06-05-2015, 11:45 AM
(This post was last modified: 09-01-2022, 01:04 AM by Fearless Community.
Edit Reason: Checked Encoding
)
I've tried looking for the question and from what I've gathered it tells you hannah has n sweets in which 6 of them are orange. The probability of picking two orange sweets one after the other is 1/3.
So if you define the probability of picking an orange sweet as 6/n and then the probability of picking another orange sweet (without replacement) as 5/(n-1) then multiplying these together will equal 1/3.
6/n x 5/(n-1) = 1/3
30/n(n-1) = 1/3
30 = 1/3 x n(n-1)
90 = n(n-1)
n^2 - n - 90 = 0
Is this what part (a) was about?

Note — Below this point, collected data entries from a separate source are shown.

theorem witness_DataPlaneSequencesAndAcknowledges :
    (∃ (k : Packet) (w : Word) (ws : List Word) (r : List Packet) (s : State), Live s ∧ Arrived planeData 1 k r s ∧ k.payload = w :: ws ∧ pktSeq k =
      s.nextSeqOf (s.peerKey (pktSource k)) ∧ bitsOf w 26 22 + ws.length ≤ 4194304) ∧
    (∃ (k : Packet) (w : Word) (ws : List Word) (r : List Packet) (s : State), Live s ∧ Arrived planeData 1 k r s ∧ k.payload = w :: ws ∧ s.nextSeqOf
      (s.peerKey (pktSource k)) = (pktSeq k + 1) % 4096 ∧ pktSource k ∉ s.hive.acks) ∧
    (∃ (k : Packet) (w : Word) (ws : List Word) (r : List Packet) (s : State), Live s ∧ Arrived planeData 1 k r s ∧ k.payload = w :: ws ∧ pktSeq k =
      (s.nextSeqOf (s.peerKey (pktSource k)) + 1) % 4096) ∧
    (∃ (k : Packet) (r : List Packet) (s : State), Live s ∧ Arrived planeData 3 k r s ∧ s.isQueen = false) ∧
    (∃ (k : Packet) (r : List Packet) (s : State), Live s ∧ Arrived planeData 3 k r s ∧ s.isQueen = true ∧ pktSeq k = s.nextSeqOf (pktSource k) ∧
      rxFits s k = true) ∧
    (∃ (k : Packet) (r : List Packet) (s : State), Live s ∧ Arrived planeData 2 k r s ∧ s.isQueen = true ∧ pktSource k ≠ 0) ∧
    (∃ (a : Nat) (r : List Nat) (s : State), Live s ∧ s.hive.acks = a :: r ∧ MaySend a s) ∧
    (∃ (a : Fin 97) (h : Held) (s : State), Live s ∧ s.heldOf a = [h] ∧ h.packet ∉ s.ring.own ∧ MaySend (pktDest h.packet) s) ∧
    (∃ s : State, Live s ∧ s.flag Fld.EVENT_BASIC_RING_EN = true ∧ s.addr ≠ 0 ∧ s.flag Fld.HIVE_STATUS_LEAVING = false ∧ s.isQueen = false ∧
      (s.heldOf 0).length < 16 ∧ (deliveringPort s).isSome = true) :=
  ⟨⟨dataPacket 4095, packWord [(26,22,4194303)], [7], [], (resetWith [inHive (fun h => { h with nextSeq := [(0, 4095)] }), (·.withInbox [dataPacket
     4095])]), by decide +kernel⟩,
   ⟨dataPacket 4095, packWord [(26,22,4194303)], [7], [], (resetWith [(·.withInbox [dataPacket 4095])]), by decide +kernel⟩,
   ⟨dataPacket 0, packWord [(26,22,4194303)], [7], [], (resetWith [inHive (fun h => { h with nextSeq := [(0, 4095)] }), (·.withInbox [dataPacket
     0])]), by decide +kernel⟩,
   ⟨{ header := 0x062443005000#48, payload := [], aborts := false }, [], (resetWith [(·.withInbox [mkPacket 3 9 1 3 5 []])]), by decide +kernel⟩,
   ⟨{ header := 0x062443005000#48, payload := [] }, [], (resetWith [(·.set Fld.HIVE_STATUS_QUEEN 1), inHive (fun h =>
     { h with sendSeq := [(0,4095),(9,5)], nextSeq := [(0,4095),(9,5),(5,7)] }), (·.withInbox [mkPacket 3 9 1 3 5 []])]), by decide +kernel⟩,
   ⟨{ header := 0x062442000001#48, payload := [0x000000000006#48] }, [], (resetWith [(·.set Fld.HIVE_STATUS_QUEEN 1), (·.withInbox [mkPacket 3 9 1 2
     0 [packWord [(0,12,6)]]])]), by decide +kernel⟩,
   ⟨3, [], (resetWith [(·.set Fld.HIVE_ROLE_ADDR 9), inHive (fun h => { h with acks := [3] })]), by decide +kernel⟩,
   ⟨9, { peer := 9, seq := 4095, packet := { header := 0x120c41fff001#48, payload := [0x000000000001#48], aborts := false } }, (resetWith [(·.set
     Fld.HIVE_ROLE_ADDR 9), inHive (fun h => { h with held := [heldLast, heldFirst] })]), by decide +kernel⟩,
   ⟨(resetWith [putWrap 1, (·.set Fld.HIVE_ROLE_ADDR 9)]), by decide +kernel⟩⟩

theorem witness_SubmissionsAndTheQuietWindow :
    (∃ (p : Path) (v : Word) (f : Option (BitVec 32)) (s : State), Live s ∧ s.pathOpen p 5 = true ∧ s.expert 5 = false ∧ bitAt v 0 = false) ∧
    (∃ (p : Path) (v : Word) (f : Option (BitVec 32)) (s : State), Live s ∧ s.pathOpen p 5 = true ∧ s.expert 5 = false ∧ bitAt v 0 = true ∧ s.flag
      Fld.HIVE_TX_STAT_BUSY = false ∧ s.isQueen = false) ∧
    (∃ (a b : Nat) (s : State), Live s ∧ s.hive.quiet = some (a, b) ∧ s.hive.txWaiting = none) ∧
    (∃ (a b : Nat) (k : Packet) (s : State), Live s ∧ s.hive.quiet = some (a, b) ∧ s.hive.txWaiting = some k ∧ sequenced k = false ∧ pktPlane k =
      planeManagement ∧ MaySend (pktDest k) s) :=
  ⟨⟨.ring, 0x55d35200000, none, State.reset, by decide +kernel⟩,
   ⟨.ring, 0xa39f1ea3539, none, State.reset, by decide +kernel⟩,
   ⟨5, 300, (resetWith [inHive (fun h => { h with quiet := some (5, 300) })]), by decide +kernel⟩,
   ⟨5, 300, { header := 0x1824c1007001#48, payload := [0x000000000005#48], aborts := false }, (resetWith [(·.set Fld.HIVE_ROLE_ADDR 9), (fun s =>
     { s with hive := { s.hive with quiet := some (5, 300), txWaiting := some (mkPacket 12 9 planeManagement 1 7 [5]) } })]), by decide +kernel⟩⟩
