-- ==== Sys2Proof/Laws/Sound.lean ====
section
/-! SUPPORT. The parts of the invariant that single operations keep. -/

namespace Sys2Proof.Machine

/-- A store's `Write` of a whole sector at an index the block can form keeps the store's canonical form. -/
theorem Store.write_wf {g : Geometry} {st : Store} (h : st.wf g) (ans : Answers) {idx : Nat} {data : List Byte}
    (hi : idx ≤ 255 * g.sectorsPerTrack + 255) (hd : data.length = g.sectorSize) : (st.write ans idx data).2.wf g := by
  unfold Store.write
  cases hf : st.writeFlag ans idx
  · exact ⟨tableErase_sorted _ _ h.1, fun c hc => h.2 c (mem_tableErase _ _ hc)⟩
  · refine ⟨tablePut_sorted _ _ _ h.1, fun c hc => ?_⟩
    rcases mem_tablePut _ _ _ hc with rfl | hc
    · exact ⟨hi, hd, (Bool.and_eq_true _ _ ▸ hf : _ ∧ _).1⟩
    · exact h.2 c hc

/-- A store's `Save` keeps its canonical form. -/
theorem Store.save_wf {g : Geometry} {st : Store} (h : st.wf g) : st.save.wf g := h

/-- The invariant, with the two stores as one clause. -/
theorem State.inv_iff (s : State) : s.Inv ↔ s.geom.wf ∧ Memory.wf s.mem ∧ ∀ d, (s.store d).wf s.geom :=
  ⟨fun ⟨a, b, c, d⟩ => ⟨a, b, fun e => by cases e; exacts [c, d]⟩, fun ⟨a, b, c⟩ => ⟨a, b, c .primary, c .secondary⟩⟩

/-- What lands before a step, and a CPU store, keep the invariant. -/
theorem State.land_inv {s : State} (h : s.Inv) : s.land.Inv := h

theorem State.cpuStore_inv {s : State} (h : s.Inv) (a : Addr) (b : Byte) : (s.cpuStore a b).Inv :=
  ⟨h.1, Memory.write_wf _ _ _ h.2.1 a.isLt, h.2.2⟩

end Sys2Proof.Machine
end

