/-- The catch-all row of the operation port: a data byte that is neither READ nor WRITE is the operand (R83, R147). -/
theorem decode_unknown_operation {w : TWord} (h : w &&& 0x100FF00#25 = 0x1001400#25) (hr : w &&& 0x100FFFF#25 ≠ 0x1001401#25)
    (hw : w &&& 0x100FFFF#25 ≠ 0x1001402#25) : decode w = .dskinv w.data := by
  obtain ⟨hd, hp⟩ := (mask_port_row w 0x14#8 true).1 h
  rw [decode_write_port_row (lo := 0x14#8) rfl h]
  exact decodeOperation_of_other (fun hv => hr ((mask_command_row w opRead 0x14#8 true).2 ⟨hd, hp, hv⟩))
    fun hv => hw ((mask_command_row w opWrite 0x14#8 true).2 ⟨hd, hp, hv⟩)

/-- A well-formed operation write is the row of its opcode (R145 to R147). -/
theorem eq_decodeOperation_of_wellFormed {i : Instr} (hw : i.wellFormed = true) (h : i.isOperation = true) :
    ∃ v, i = decodeOperation v := by
  cases i with
  | dskrd => exact ⟨opRead, rfl⟩
  | dskwr => exact ⟨opWrite, rfl⟩
  | dskinv v =>
    obtain ⟨hr, hv⟩ : v ≠ opRead ∧ v ≠ opWrite := by simpa [Instr.wellFormed] using hw
    exact ⟨v, (decodeOperation_of_other hr hv).symm⟩
  | const | conin | conout | settrk | setsec | setdmal | setdmah | dskstat | dskcnt | setdrv | ctlsave | ctlquit
  | ctlnop | inunmap | outunmap => cases h

end Sys2Proof

namespace Sys2Proof.Machine

/-- Whatever its opcode, an operation write is the one operation, and then completes (R140). -/
theorem exec_decodeOperation (v : Byte) (s : State) :
    exec (decodeOperation v) s = .next (s.diskOperation v).completeWrite := by
  obtain ⟨rfl, e⟩ | ⟨rfl, e⟩ | ⟨-, -, e⟩ := decodeOperation_cases v <;> rw [e] <;> rfl

/-! ## The two early stops -/

/-- A drive select below the drive count selects a store (R141). -/
theorem Regs.exists_selectedDrive {r : Regs} (h : r.drvsel.toNat < r.drvcnt.value) : ∃ d, r.selectedDrive = some d :=
  Option.ne_none_iff_exists'.1 fun hn => Nat.not_le.2 h (r.selectedDrive_eq_none.1 hn)

/-- A window is refused by the memory collaborator's answer or because it passes the end of memory (R55). -/
theorem State.granted_eq_false {s : State} {a : Addr} {n : Nat} :
    s.granted a n = false ↔ s.now.grant = false ∨ 65536 < a.toNat + n := by
  rw [State.granted, Bool.and_eq_false_iff, decide_eq_false_iff_not, Nat.not_le]

/-- Settles O22: step 2 finds no store, so the failure of step 1 stands. -/
theorem operationOnInvalidDriveFails : Obligations.OperationOnInvalidDriveFails := by
  intro i s ho hd
  obtain ⟨v, hv⟩ := exec_of_isOperation ho
  rw [hv, s.diskOperation_invalid v (s.regs.selectedDrive_eq_none.2 hd)]
  rfl

/-- Settles O23: step 3 is refused, so the failure of step 1 stands. -/
theorem operationWithRefusedWindowFails : Obligations.OperationWithRefusedWindowFails := by
  intro i s ho hd hg
  obtain ⟨v, hv⟩ := exec_of_isOperation ho
  obtain ⟨d, hsel⟩ := Regs.exists_selectedDrive hd
  rw [hv, s.diskOperation_refused v hsel (State.granted_eq_false.2 hg)]
  rfl

/-! ## An unknown opcode -/

theorem exec_dskinv (v : Byte) (s : State) : exec (.dskinv v) s = .next (s.diskOperation v).completeWrite := rfl

/-- On a valid drive an unknown opcode leaves the one window request and the failure of step 1, granted or not (R147). -/
theorem State.diskOperation_other {s : State} {v : Byte} (hr : v ≠ opRead) (hw : v ≠ opWrite)
    (hd : s.regs.drvsel.toNat < s.regs.drvcnt.value) : s.diskOperation v =
      s.latchFailure.emit (.dmaReq s.regs.dma s.geom.sectorSize (s.granted s.regs.dma s.geom.sectorSize)) := by
  obtain ⟨d, hsel⟩ := Regs.exists_selectedDrive hd
  cases hg : s.granted s.regs.dma s.geom.sectorSize with
  | false => exact s.diskOperation_refused v hsel hg
  | true => rw [s.diskOperation_granted v hsel hg, State.dispatchOpcode_other _ _ hr hw]

/-- Settles O24: the catch-all row is decoded; an invalid drive stops the operation (O22), a valid one brings it to the window
request and no further. -/
theorem unknownOpcodeLatchesFailure : Obligations.UnknownOpcodeLatchesFailure := by
  refine ⟨fun _ => decode_unknown_operation, fun v s hr hw =>
    ⟨operationOnInvalidDriveFails (.dskinv v) s rfl, fun hd => ?_⟩⟩
  rw [exec_dskinv, State.diskOperation_other hr hw hd]
  rfl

Then solving to get n=10?
I can see why the first part is pretty tricky for a GCSE paper.
edit: also sorry if it's hard to follow the working, maths looks pretty shit without proper formatting
So if you define the probability of picking an orange sweet as 6/n and then the probability of picking another orange sweet (without replacement) as 5/(n-1) then multiplying these together will equal 1/3.
6/n x 5/(n-1) = 1/3
30/n(n-1) = 1/3
30 = 1/3 x n(n-1)
90 = n(n-1)
n^2 - n - 90 = 0
Is this what part (a) was about? Then solving to get n=10?
I can see why the first part is pretty tricky for a GCSE paper.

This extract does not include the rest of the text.